Clustering for epidemics on networks: a geometric approach

TL;DR

This paper introduces a geometric method to identify and analyze clusters in large contact networks for SIS epidemic models, simplifying complex outbreak dynamics and providing new analytical solutions and approximations.

Contribution

It presents a geometric approach to classify networks with epidemic clustering, derives closed-form solutions for complete graphs, and offers low-complexity bounds for arbitrary networks.

Findings

Identifies networks where epidemics simplify to few clusters

Provides closed-form solutions for SIS on complete graphs

Develops approximations and bounds for general contact networks

Abstract

Infectious diseases typically spread over a contact network with millions of individuals, whose sheer size is a tremendous challenge to analysing and controlling an epidemic outbreak. For some contact networks, it is possible to group individuals into clusters. A high-level description of the epidemic between a few clusters is considerably simpler than on an individual level. However, to cluster individuals, most studies rely on equitable partitions, a rather restrictive structural property of the contact network. In this work, we focus on Susceptible-Infected-Susceptible (SIS) epidemics, and our contribution is threefold. First, we propose a geometric approach to specify all networks for which an epidemic outbreak simplifies to the interaction of only a few clusters.
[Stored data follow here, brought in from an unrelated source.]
/-! ### Primitives (vectors V-B1 to V-B5) -/

theorem test_rotr : [rotr 1 1, rotr 0x12345678 8, rotr 0x12345678 32, rotr 0x12345678 36] =
    [0x80000000, 0x78123456, 0x12345678, 0x81234567] := by decide
theorem test_shr : [shr 0x80000000 31, shr 0xffffffff 10, shr 0x12345678 3] =
    [0x00000001, 0x003fffff, 0x02468acf] := by decide
theorem test_pack : packBE32 0x61 0x62 0x63 0x80 = 0x61626380 := by decide
theorem test_unpack : unpackBE32 0xba7816bf = [0xba, 0x78, 0x16, 0xbf] := by decide
theorem test_pack64 : packBE64 448 = [0, 0, 0, 0, 0, 0, 0x01, 0xc0] := by decide
theorem test_sigmas :
    [smallSigma0 0x61626380, smallSigma1 0x61626380, bigSigma0 0x6a09e667, bigSigma1 0x510e527f] =
      [0x940e90ef, 0x7da86405, 0xce20b47e, 0x3587272b] := by decide
theorem test_ch_maj :
    (ch 0x510e527f 0x9b05688c 0x1f83d9ab, maj 0x6a09e667 0xbb67ae85 0x3c6ef372) =
      (0x1f85c98c, 0x3a6fe667) := by decide

/-! ### Schedule, rounds, compression (vectors V-W1, V-T1, V-T3) -/

/-- The padded "abc" block (41_schedule R84). -/
def abcBlock : Block := blockOfBytes ([0x61, 0x62, 0x63, 0x80] ++ zeros 59 ++ [0x18])

theorem test_schedule :
    [(schedule abcBlock)[15], (schedule abcBlock)[17], (schedule abcBlock)[18],
      (schedule abcBlock)[63]] = [0x00000018, 0x000f0000, 0x7da86405, 0x12b1edeb] := by
  decide +kernel

theorem test_round_0 : roundStep (schedule abcBlock) (initialRegs H0) 0 =
    ⟨⟨0x5d6aebcd, 0x6a09e667, 0xbb67ae85, 0x3c6ef372, 0xfa2a4622, 0x510e527f, 0x9b05688c, 0x1f83d9ab⟩,
      0x54da50e8, 0x08909ae5⟩ := by decide +kernel

theorem test_compress_abc : (compressH H0 abcBlock).toList =
    [0xba7816bf, 0x8f01cfea, 0x414140de, 0x5dae2223, 0xb00361a3, 0x96177a9c, 0xb410ff61, 0xf20015ad] := by
  decide +kernel

/-! ### Commands, one step each on a small state (vectors V-C1, V-F, V-D, V-S) -/

/-- An open session that holds the bytes `bs` (fewer than 64) and has absorbed nothing else. -/
def openWith (bs : List Byte) : State :=
  { State.reset with
    sess := .absorb
    h := H0
    buf := blockOfBytes bs
    fill := BitVec.ofNat 7 bs.length
    bitlen := BitVec.ofNat 64 (8 * bs.length) }

/-- What a test looks at in an answer: `SESS`, `RCODE`, `RDATA`, `FILL`, `BITLEN`. -/
def view : Host.Outcome State Fault Refusal → Option (Sess × RCode × Word × BitVec 7 × BitVec 64)
  | .next t => some (t.sess, t.rcode, t.rdata, t.fill, t.bitlen)
  | .fault _ => none
  | .refused _ => none

/-- `SESS`, `RCODE`, `RDATA` only, where the rest holds no defined value. -/
def viewResponse : Host.Outcome State Fault Refusal → Option (Sess × RCode × Word)
  | .next t => some (t.sess, t.rcode, t.rdata)
  | .fault _ => none
  | .refused _ => none

/-- The words of `H`. -/
def viewH : Host.Outcome State Fault Refusal → List Word
  | .next t => t.h.toList
  | .fault _ => []
  | .refused _ => []

/-- The step of the command of a table word, right after reset or later. -/
def stepWord (s : State) (w : Nat) : Host.Outcome State Fault Refusal := step (s.withFetchWord 32 w)

theorem test_init_from_reset : view (stepWord State.reset 1) = some (.absorb, .ok, 0, 0, 0) := by decide
theorem test_init_loads_H0 : viewH (stepWord State.reset 1) =
    [0x6a09e667, 0xbb67ae85, 0x3c6ef372, 0xa54ff53a, 0x510e527f, 0x9b05688c, 0x1f83d9ab, 0x5be0cd19] := by
  decide

/-- V-C1: DATA "d" after "abc". -/
theorem test_data_d : view (exec (.data 1 (blockOfBytes [0x64])) (openWith [0x61, 0x62, 0x63])) =
    some (.absorb, .ok, 0, 4, 32) := by decide +kernel

/-- V-F5: FILL 63, DATA 64 leaves FILL 63 and adds 512. -/
theorem test_data_across_a_block :
    view (exec (.data 64 (Vector.replicate 64 0x61)) (openWith (List.replicate 63 0x61))) =
      some (.absorb, .ok, 0, 63, 1016) := by decide +kernel

/-- V-D1: END of the empty message. -/
theorem test_end_empty : viewH (exec .endCmd (openWith [])) =
    [0xe3b0c442, 0x98fc1c14, 0x9afbf4c8, 0x996fb924, 0x27ae41e4, 0x649b934c, 0xa495991b, 0x7852b855] := by
  decide +kernel

/-- V-D5: `'a'×56`, two padding blocks. -/
theorem test_end_two_blocks : viewH (exec .endCmd (openWith (List.replicate 56 0x61))) =
    [0xb35439a4, 0xac6f0948, 0xb6d6f9e3, 0xc6af0f5f, 0x590ce20f, 0x1bde7090, 0xef797068, 0x6ec6738a] := by
  decide +kernel

theorem test_fail : viewResponse (stepWord (openWith [0x61]) 4) = some (.failed, .ioerr, 0) := by
  decide
theorem test_fail_from_reset : viewResponse (stepWord State.reset 4) = some (.idle, .state, 0) := by
  decide

/-- V-C1: RDDIG in DONE reads the digest word; in FAILED it answers IOERR. -/
theorem test_rddig : viewResponse
    (stepWord { State.reset with sess := .done, h := Vector.replicate 8 0xf20015ad } 0x00070005) =
      some (.done, .ok, 0xf20015ad) := by decide
theorem test_rddig_failed : viewResponse (stepWord { State.reset with sess := .failed } 5) =
    some (.failed, .ioerr, 0) := by decide

/-- R114: after INIT and DATA 3 "abc", RDSTAT answers (OK, 0x00000301). -/
theorem test_rdstat : viewResponse (stepWord (openWith [0x61, 0x62, 0x63]) 6) =
    some (.absorb, .ok, 0x00000301) := by decide
theorem test_rdstat_failed : viewResponse (stepWord { State.reset with sess := .failed } 6) =
    some (.failed, .ok, 0x00000003) := by decide

/-- V-C1: ILLEGAL is checked first, in FAILED too. -/
theorem test_illegal_first : viewResponse (stepWord { State.reset with sess := .failed } 2) =
    some (.failed, .illegal, 0) := by decide

/-- V-F7: from `2^64 − 8`, DATA 1 is refused and sets the mark, and nothing else. -/
theorem test_length_bound :
    (match stepWord { openWith [] with bitlen := 0xfffffffffffffff8 } 0x102 with
      | .next t => (t.refused, t.fill, t.bitlen, t.rcode) == (true, 0, 0xfffffffffffffff8, .ok)
      | _ => false) = true := by decide

/-- V-F7: from `2^64 − 16`, DATA 1 is performed. -/
theorem test_length_admitted :
    view (stepWord { openWith [] with bitlen := 0xfffffffffffffff0 } 0x102) =
      some (.absorb, .ok, 0, 1, 0xfffffffffffffff8) := by decide +kernel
Second, for the complete graph and any initial viral state vectors, we derive the closed-form solution of the nonlinear differential equations of the N-Intertwined Mean-Field Approximation (NIMFA) of the SIS process. Third, by relaxing the notion of equitable partitions, we derive low-complexity approximations and bounds for epidemics on arbitrary contact networks. Our results are an important step towards understanding and controlling epidemics on large networks.